**EXERCISE:**
Compute how many lines in the data below contain "dies"; answer only with that number.
((
/-- ORDERED_FLAG_ARRIVAL (R288): an ordered packet whose counts are not met is held; a count 32,768 ahead reports 0x2A. -/
def execOrderedFlagArrival (die index : Nat) (s : State) : Host.Outcome State Fault Refusal :=
  event (do
    let f ← flightAt die index
    let p := f.packet
    enabled (s.mustHold p && !(s.target die p).goesOn)
    match ← forwarded die index p with
    | none => pure ()
    | some _ =>
      flightGone die index
      let far := match p.tide with
        | some { device := dev, ordered := some c, .. } =>
          (List.range 4).any fun k => (nth c k 0 + 65536 - nth (s.peerAt dev).got k 0) % 65536 = 32768
        | _ => false
      if far then modify (report p.part die 0 { code := 0x2A, kind := .r } 0 0)
      modify fun s => s.modDie die fun x => { x with flags := x.flags ++ [p] }) s

/-- May a held packet be performed: its counts are met, and a message finds room? -/
def State.flagReady (s : State) (d : Nat) (p : Packet) : Bool :=
  s.countsMet p && (match p.kind with | .message .. => s.spillReady d p | _ => true)

/-- ORDERED_FLAG_RELEASE (R288): the first held packet that may be performed is. -/
def execOrderedFlagRelease (die : Nat) (s : State) : Host.Outcome State Fault Refusal :=
  event (do
    let p ← orNo ((s.dieAt die).flags.find? (s.flagReady die))
    modify fun s => s.modDie die fun x => { x with flags := x.flags.erase p }
    match s.target die p, p.kind with
    | .moved e, _ => modify (passOn die p (.moved e))
    | .gone, _ => modify (turnBack die p 0x29)
    | t, .message h0 h1 pl credit => modify (performMessage die p t h0 h1 pl credit)
    | t, _ => modify (performStore die p t)) s

end Sys2Proof.Machine
end

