-- ==== Sys2Proof/Machine/Directory.lean ====
section
/-! DEFINITION. The home directory step by step (R154 to R157): requests, evictions, forwards, recalls and their answers, between
the dies (agents 0 to 3) and the host (agent 4). A die's own requests run to their end in `transact`; what crosses them stands
here. A line here is a unit: the first line of a square sector. -/

namespace Sys2Proof.Machine

/-- The first message of a pair of agents: each pair is FIFO (R154). An acknowledgement asks nothing of its receiver (R155). -/
def State.firstCoh (s : State) (src dst : Nat) : Option CohMessage :=
  s.coh.find? fun m => m.src == src && m.dst == dst && m.kind ≠ .ack

/-- Take the first message of a pair of agents, where it is of the line and kind asked for. -/
def takeMessage (src dst line : Nat) (f : CohKind → Bool) : M CohMessage := do
  let s ← get
  let m ← orNo (s.firstCoh src dst)
  enabled (m.line == line && f m.kind)
  set { s with coh := (s.coh.filter fun (x : CohMessage) => !(x.src == src && x.dst == dst && x.kind == CohKind.ack)).erase m }
  return m

/-- The kind of the message taken. -/
def takeCoh (src dst line : Nat) (f : CohKind → Bool) : M CohKind := do return (← takeMessage src dst line f).kind

/-- The requests that waited at an entry are served in their order (R155). -/
def resumeRequests (l : List CohRequest) (s : State) : State := l.foldl (fun s r => dirRequest r s) s

/-- An agent has answered a transaction or a recall in progress (R155, R157): the last answer completes it. An agent that has `left` by
a WB or CE holds no copy (R156). -/
def answered (agent u : Nat) (left : Bool) (s : State) : State :=
  let h := homeDie (u * 128)
  match tabFind (s.dieAt h).dir u with
  | some e =>
    match e.state with
    | .p i own up m w =>
      let w := w.erase agent
      let m := if left then maskWithout m agent else m
      if w.isEmpty then
        let s := modDir u (fun e => { e with state := if own then .x i else .s (maskWith m i), waiting := [] }) s
        resumeRequests e.waiting (grantLine i u e.sq own own e.asker s)
      else modDir u (fun e => { e with state := .p i own up m w }) s
    | .r w since slow =>
      let w := w.erase agent
      if w.isEmpty then resumeRequests e.waiting (s.modDie h fun x => { x with dir := tabDel x.dir u })
      else modDir u (fun e => { e with state := .r w since slow }) s
    | _ => s
  | none => s

/-- The agents whose answers an entry waits for. -/
def DirEntry.awaits (e : DirEntry) (agent : Nat) : Bool :=
  match e.state with
  | .p _ _ _ _ w => w.contains agent
  | .r w _ _ => w.contains agent
  | _ => false

/-- A WB or CE arrives at the home (R155, R156): it frees the entry of its owner, or completes what waits for that owner, a CE with
the data of HBM, and is acknowledged; any other is discarded and counted as a protocol error. -/
def takeEviction (agent u : Nat) (wb : Bool) (s : State) : State :=
  let h := homeDie (u * 128)
  match tabFind (s.dieAt h).dir u with
  | some e =>
    if e.awaits agent then
      let fills := !wb && (match e.state with | .p .. => true | _ => false)
      sendCoh h agent u .ack (answered agent u true (if fills then fillFromHbm u e.sq s else s))
    else match e.state with
      | .x o =>
        if o = agent then sendCoh h agent u .ack (s.modDie h fun x => { x with dir := tabDel x.dir u }) else countError h 5 s
      | _ => countError h 5 s
  | none => countError h 5 s

/-- A line number of device HBM. -/
def isHbmLine (line : Nat) : Bool := line * 128 < hbmEnd

/-- Does the directory hold a line as the first of a square sector? -/
def State.sqUnit (s : State) (line : Nat) : Bool :=
  match tabFind (s.dieAt (homeDie (line * 128))).dir line with | some e => e.sq | none => false

/-- DIR_RDS (R155): the read request of agent `die` reaches the home. -/
def execDirRds (die line : Nat) (s : State) : Host.Outcome State Fault Refusal :=
  event (do
    enabled (isHbmLine line)
    let m ← takeMessage die (homeDie (line * 128)) line (· == .rds)
    modify fun s => dirRequest {
      agent := die, line := line, own := false, upgrade := false, sq := m.sq || s.sqUnit line, asker := m.asker } s) s

/-- DIR_RDX (R155). -/
def execDirRdx (die line : Nat) (upgrade : Bool) (s : State) : Host.Outcome State Fault Refusal :=
  event (do
    enabled (isHbmLine line)
    let m ← takeMessage die (homeDie (line * 128)) line (· == .rdx upgrade)
    modify fun s => dirRequest {
      agent := die, line := line, own := true, upgrade := upgrade, sq := m.sq || s.sqUnit line, asker := m.asker } s) s

/-- Is the first message from an agent to the home of a line of this kind and line? -/
def State.nextCoh (s : State) (agent line : Nat) (k : CohKind) : Bool :=
  isHbmLine line &&
    (match s.firstCoh agent (homeDie (line * 128)) with
     | some m => m.line == line && m.kind == k
     | none => false)

/-- Evict a line of an agent (R154): a dirty one for WB, any other for CE. A pinned line stays (R219), and a dirty host line
while the link is down (R161). -/
def evictFrom (agent line : Nat) (dirty : Bool) : M Unit := do
  let s ← get
  if agent = 4 then
    match tabFind s.hostLines line with
    | none => throw .no
    | some excl =>
      enabled (s.host.linkUp && (excl || !dirty))
      let sq := match tabFind (s.dieAt (homeDie (line * 128))).dir line with | some e => e.sq | none => false
      let s := { s with hostLines := tabDel s.hostLines line }
      let s := if dirty then writeBack line sq (hostData line sq s) else s
      set (if excl then sendCoh 4 (homeDie (line * 128)) line (if dirty then .wb else .ce) s else s)
  else
    let l ← orNo (s.l2Line agent line)
    enabled (l.dirtyLine == dirty && s.evictable agent line l)
    set (evictLine agent line s)

/-- DIR_WB (R154, R155): the home takes the write-back that has arrived from agent `die`, or that agent evicts the line. -/
def execDirWb (die line : Nat) (s : State) : Host.Outcome State Fault Refusal :=
  event (do
    if s.nextCoh die line .wb then
      let _ ← takeCoh die (homeDie (line * 128)) line (· == .wb)
      modify (takeEviction die line true)
    else evictFrom die line true) s

/-- DIR_CE (R154, R155): as DIR_WB, for a line that is clean. -/
def execDirCe (die line : Nat) (s : State) : Host.Outcome State Fault Refusal :=
  event (do
    if s.nextCoh die line .ce then
      let _ ← takeCoh die (homeDie (line * 128)) line (· == .ce)
      modify (takeEviction die line false)
    else evictFrom die line false) s

/-- DIR_INVACK (R155). -/
def execDirInvack (die line : Nat) (s : State) : Host.Outcome State Fault Refusal :=
  event (do
    enabled (isHbmLine line)
    let _ ← takeCoh die (homeDie (line * 128)) line (· == .invAck)
    modify (answered die line false)) s

/-- DIR_OWNER_REPLY (R155, R156): a Gone is consumed, since the WB or CE before it has completed what it answers. -/
def execDirOwnerReply (die line : Nat) (s : State) : Host.Outcome State Fault Refusal :=
  event (do
    enabled (isHbmLine line)
    match ← takeCoh die (homeDie (line * 128)) line (fun k => k == .ownerAck || k == .ownerWb || k == .gone) with
    | .gone => pure ()
    | _ => modify (answered die line false)) s

/-- An owner answers a forward or a recall (R155): `keep` leaves it a shared copy, `wb` writes HBM. A die that was granted the line
answers once the access it was for has been made (R156). -/
def ownerAnswer (agent line : Nat) (keep wb : Bool) : M Unit := do
  let s ← get
  let h := homeDie (line * 128)
  if agent = 4 then
    enabled s.host.linkUp
    let sq := match tabFind (s.dieAt h).dir line with | some e => e.sq | none => false
    match hostYield line sq keep s with
    | (none, s) => set (sendCoh 4 h line .gone s)
    | (some m, s) =>
      set (sendCoh 4 h line (if m && wb then .ownerWb else .ownerAck) (if m && wb then writeBack line sq s else s))
  else
    enabled (!s.lineOwed agent line)
    match s.l2Line agent line with
    | none => set (sendCoh agent h line .gone s)
    | some l =>
      let s := if wb then writeBack line l.sq s else s
      let s := if keep then s.setL2 agent line { l with state := .s } else s.dropL2 agent line
      set (sendCoh agent h line (if l.state == .m && wb then .ownerWb else .ownerAck) s)

/-- OWNER_FWDS (R155). -/
def execOwnerFwds (die line : Nat) (s : State) : Host.Outcome State Fault Refusal :=
  event (do
    enabled (isHbmLine line)
    let _ ← takeCoh (homeDie (line * 128)) die line (fun k => match k with | .fwds _ => true | _ => false)
    ownerAnswer die line true true) s

/-- OWNER_FWDX (R155): the data go to the requester; HBM is not written. -/
def execOwnerFwdx (die line : Nat) (s : State) : Host.Outcome State Fault Refusal :=
  event (do
    enabled (isHbmLine line)
    let _ ← takeCoh (homeDie (line * 128)) die line (fun k => match k with | .fwdx _ => true | _ => false)
    ownerAnswer die line false false) s

/-- OWNER_RECALL (R155). -/
def execOwnerRecall (die line : Nat) (s : State) : Host.Outcome State Fault Refusal :=
  event (do
    enabled (isHbmLine line)
    let _ ← takeCoh (homeDie (line * 128)) die line (· == .recall)
    ownerAnswer die line false true) s

/-- INV (R155). -/
def execInv (die line : Nat) (s : State) : Host.Outcome State Fault Refusal :=
  event (do
    enabled (isHbmLine line && (die ≠ 4 || s.host.linkUp) && (die = 4 || !s.lineOwed die line))
    let _ ← takeCoh (homeDie (line * 128)) die line (· == .inv)
    modify fun s => sendCoh die (homeDie (line * 128)) line .invAck
      (if die = 4 then { s with hostLines := tabDel s.hostLines line } else s.dropL2 die line)) s

/-- RECALL_SLOW (R157). -/
def execRecallSlow (line : Nat) (s : State) : Host.Outcome State Fault Refusal :=
  event (do
    enabled (isHbmLine line)
    let h := homeDie (line * 128)
    let e ← orNo (tabFind (s.dieAt h).dir line)
    match e.state with
    | .r w since false =>
      enabled (since + 20000 < (← readClock))
      modify (modDir line fun e => { e with state := .r w since true })
      let first := !bitOf (s.dieAt h).l2stat 61
      modify fun s => s.modDie h fun x => { x with l2stat := bumpField x.l2stat 39 32 1 ||| atBit 1 61 }
      if first then modify (reportRoot h { code := 0x1D, kind := .r })
    | _ => throw .no) s

/-- The unit of a line: the square sector that the directory holds, or the line itself. -/
def State.cohUnit (s : State) (line : Nat) : Nat :=
  match tabFind (s.dieAt (homeDie (line * 128))).dir (line / 8 * 8) with
  | some e => if e.sq then line / 8 * 8 else line
  | none => line

/-- HOST_MEM_REQUEST (R154): the host asks for a line of device HBM through the HDM decoder, once that is committed (R425, R430), as agent 4. Where no agent holds the square sector that a line is
in on a page with SQ, the host's request is for the line alone (notes/assumptions/75.md). -/
def execHostMemRequest (line : Nat) (exclusive : Bool) (s : State) : Host.Outcome State Fault Refusal :=
  event (do
    enabled (isHbmLine line && s.host.linkUp && s.host.hdm)
    let u := s.cohUnit line
    let h := homeDie (line * 128)
    let waits := (s.dieAt h).dir.any fun e => e.2.waiting.any fun (r : CohRequest) => r.agent == 4 && r.line == u
    let asked := s.coh.any fun m => m.src == 4 && m.line == u
    let served := match tabFind (s.dieAt h).dir u with
      | some { state := .p 4 .., .. } => true
      | _ => false
    enabled (!waits && !asked && !served)
    match tabFind s.hostLines u with
    | some true => throw .no
    | some false =>
      enabled exclusive
      modify (sendCoh 4 h u (.rdx true))
    | none => modify (sendCoh 4 h u (if exclusive then .rdx false else .rds))) s

/-- The units of a die's L2 that hold a line of host space: the line, or its square sector (R159). -/
def hostUnits (line : Nat) (s : State) (d : Nat) : List Nat :=
  [line, line / 8 * 8].eraseDups.filter fun u => match s.l2Line d u with
    | some l => (unitLines u l.sq).contains line
    | none => false

/-- CXL_CACHE_INVALIDATION (R160, R297): the host snoops a host-space line, or writes it. Modified data go to the host; a snoop
that shares leaves the dies their copies; any other invalidates them, counts as a write for the watches, and may be a write whose
bytes are the host's own (notes/assumptions/27.md). -/
def execCxlCacheInvalidation (line : Nat) (shared : Bool) (s : State) : Host.Outcome State Fault Refusal :=
  event (do
    enabled (isHostPa (line * 128) && s.host.linkUp)
    let held := (List.range 4).flatMap fun d => (hostUnits line s d).map fun u => (d, u)
    modify fun s => held.foldl (fun s x => flushLine x.1 x.2 s) s
    if shared then
      modify fun s => held.foldl (fun s x => match s.l2Line x.1 x.2 with
        | some l => s.setL2 x.1 x.2 { l with state := .s }
        | none => s) s
    else
      modify fun s => held.foldl (fun s x => s.dropL2 x.1 x.2) s
      let wrote := bitOf (← freshWord) 0
      modify fun s => if wrote then writeBack line false (hostData line false s) else noteWrite line none s) s

end Sys2Proof.Machine
end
))
**EXERCISE OUTPUT:**
2